▸ PROBLEM STATEMENT: Only one stretch of the listing below is wanted. Give it again exactly, from the line with "mod 2^32. -/" through the line with "hm0, by omega⟩".
#####
theorem runSymbol_sameHostSide {f : McuWork → Slot → Except Detail McuWork} (h : runSymbol f s = .next t) :
    SameHostSide s t := by
  obtain ⟨_, _, _, -, -, ⟨w', -, rfl⟩ | ⟨d, -, rfl⟩⟩ := runSymbol_next h
  · exact ⟨rfl, rfl, rfl, rfl, rfl, rfl, rfl, rfl, rfl, rfl⟩
  · exact sameHostSide_raiseError d s

/-- The instructions that write a register of the host's side. -/
def writesHostRegister : Instr → Bool
  | .start _ | .abort _ | .setIrqEn _ | .writeCtrl _ | .writeConfig _ _ | .selectTableEntry _ => true
  | _ => false

theorem exec_sameHostSide (hi : writesHostRegister i = false) (h : exec i s = .next t) : SameHostSide s t := by
  obtain hheader | hsegment | hsymbol | haccess := instr_kind i
  · exact (exec_header_result hheader h).sameHostSide fun _ => HeaderUpdate.sameHostSide
  · exact (exec_segment_result hsegment h).sameHostSide fun _ => SegmentUpdate.sameHostSide
  · obtain ⟨f, hexec⟩ := exec_symbol hsymbol
    exact runSymbol_sameHostSide (hexec s ▸ h)
  · cases i with
    | read _ | clearStatus _ | writeReadOnly _ _ | readTableEntry _ =>
      cases h; exact ⟨rfl, rfl, rfl, rfl, rfl, rfl, rfl, rfl, rfl, rfl⟩
    | start _ | abort _ | setIrqEn _ | writeCtrl _ | writeConfig _ _ | selectTableEntry _ => cases hi
    | _ => cases haccess

/-- A CTRL write changes IRQ_EN alone of it. -/
theorem ctrlWrite_sameHostSide (h : ctrlWrite x s = .next t) : SameHostSide { s with irqEn := x.getLsbD 2 } t := by
  obtain ⟨-, -, rfl⟩ | ⟨-, -, rfl⟩ | rfl := ctrlWrite_next h
  · exact sameHostSide_raiseError _ _
  · exact ⟨rfl, rfl, rfl, rfl, rfl, rfl, rfl, rfl, rfl, rfl⟩
  · exact .refl _

/-- A write of a buffer register changes that register alone, if anything. -/
theorem exec_writeConfig_cases {r : ConfigReg} (h : exec (.writeConfig r x) s = .next t) :
    t = s ∨ (r = .inBase ∧ t = { s with inBase := x }) ∨ (r = .inLen ∧ t = { s with inLen := x }) ∨
      (r = .outBase ∧ t = { s with outBase := x }) ∨ (r = .outCap ∧ t = { s with outCap := x }) := by
  cases hbusy : busy s with
  | true =>
    rw [exec_writeConfig_busy hbusy] at h
    cases h; exact .inl rfl
  | false =>
    obtain ⟨hinBase, hinLen, houtBase, houtCap⟩ := exec_writeConfig_idle (v := x) hbusy
    right
    cases r with
    | inBase => rw [hinBase] at h; cases h; exact .inl ⟨rfl, rfl⟩
    | inLen => rw [hinLen] at h; cases h; exact .inr (.inl ⟨rfl, rfl⟩)
    | outBase => rw [houtBase] at h; cases h; exact .inr (.inr (.inl ⟨rfl, rfl⟩))
    | outCap => rw [houtCap] at h; cases h; exact .inr (.inr (.inr ⟨rfl, rfl⟩))

/-- Settles O50: the four kinds of writes change their own register, and every other instruction keeps the host's side. -/
theorem instructionsKeepHostSide : Obligations.InstructionsKeepHostSide := by
  intro i s t h
  cases i with
  | start x | abort x | setIrqEn x | writeCtrl x =>
    have hs := ctrlWrite_sameHostSide h
    exact ⟨fun _ => memRead_congr hs.mem, hs.params, hs.inputs, hs.coef, fun _ => hs.inBase, fun _ => hs.inLen,
      fun _ => hs.outBase, fun _ => hs.outCap, fun _ => hs.htSel, fun hne => by simpa using hne x⟩
  | writeConfig r x =>
    rcases exec_writeConfig_cases h with rfl | ⟨rfl, rfl⟩ | ⟨rfl, rfl⟩ | ⟨rfl, rfl⟩ | ⟨rfl, rfl⟩
    all_goals
      refine ⟨fun _ => rfl, rfl, rfl, rfl, fun hne => ?_, fun hne => ?_, fun hne => ?_, fun hne => ?_, fun _ => rfl,
        fun _ => rfl⟩
    all_goals simp at hne ⊢
  | selectTableEntry x =>
    cases h
    exact ⟨fun _ => rfl, rfl, rfl, rfl, fun _ => rfl, fun _ => rfl, fun _ => rfl, fun _ => rfl,
      fun hne => absurd rfl (hne x), fun _ => rfl⟩
  | _ =>
    have hs := exec_sameHostSide rfl h
    exact ⟨fun _ => memRead_congr hs.mem, hs.params, hs.inputs, hs.coef, fun _ => hs.inBase, fun _ => hs.inLen,
      fun _ => hs.outBase, fun _ => hs.outCap, fun _ => hs.htSel, fun _ => hs.irqEn⟩

end Sys2Proof.Machine


/-! SUPPORT. START and reset (40_host_interface.md rule R133, 70_reset_and_hazards.md rule R300), the output buffer and the
register window (20_memory.md rule R85), and what the host's access runs. -/

namespace Sys2Proof.Machine

variable {s t u : State} {a : RegAccess} {x : Word}

/-! ### The output buffer and the register window -/

/-- Two ranges of addresses share one where one of the two starts lies in the other range, counted mod 2^32. -/
theorem rangesOverlap_iff {b n c m : Nat} (hb : b < 2 ^ 32) (hn : n < 2 ^ 32) (hc : c < 2 ^ 32) (hm : m < 2 ^ 32) :
    rangesOverlap b n c m = true ↔ ∃ i j, i < n ∧ j < m ∧ (b + i) % 2 ^ 32 = (c + j) % 2 ^ 32 := by
  simp only [rangesOverlap, Bool.and_eq_true, Bool.or_eq_true, decide_eq_true_eq]
  constructor
  · rintro ⟨⟨hn0, hm0⟩, hstart | hstart⟩
    · exact ⟨0, (b + 2 ^ 32 - c) % 2 ^ 32, hn0, hstart, by omega⟩
    · exact ⟨(c + 2 ^ 32 - b) % 2 ^ 32, 0, hstart, hm0, by omega⟩
  · rintro ⟨i, j, hi, hj, haddr⟩
    refine ⟨⟨by omega, by omega⟩, ?_⟩
    rcases Nat.le_total i j with hij | hij
    · left; omega
    · right; omega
#####
▸ THE COMPLETED TASK:
/-- Two ranges of addresses share one where one of the two starts lies in the other range, counted mod 2^32. -/
theorem rangesOverlap_iff {b n c m : Nat} (hb : b < 2 ^ 32) (hn : n < 2 ^ 32) (hc : c < 2 ^ 32) (hm : m < 2 ^ 32) :
    rangesOverlap b n c m = true ↔ ∃ i j, i < n ∧ j < m ∧ (b + i) % 2 ^ 32 = (c + j) % 2 ^ 32 := by
  simp only [rangesOverlap, Bool.and_eq_true, Bool.or_eq_true, decide_eq_true_eq]
  constructor
  · rintro ⟨⟨hn0, hm0⟩, hstart | hstart⟩
    · exact ⟨0, (b + 2 ^ 32 - c) % 2 ^ 32, hn0, hstart, by omega⟩
    · exact ⟨(c + 2 ^ 32 - b) % 2 ^ 32, 0, hstart, hm0, by omega⟩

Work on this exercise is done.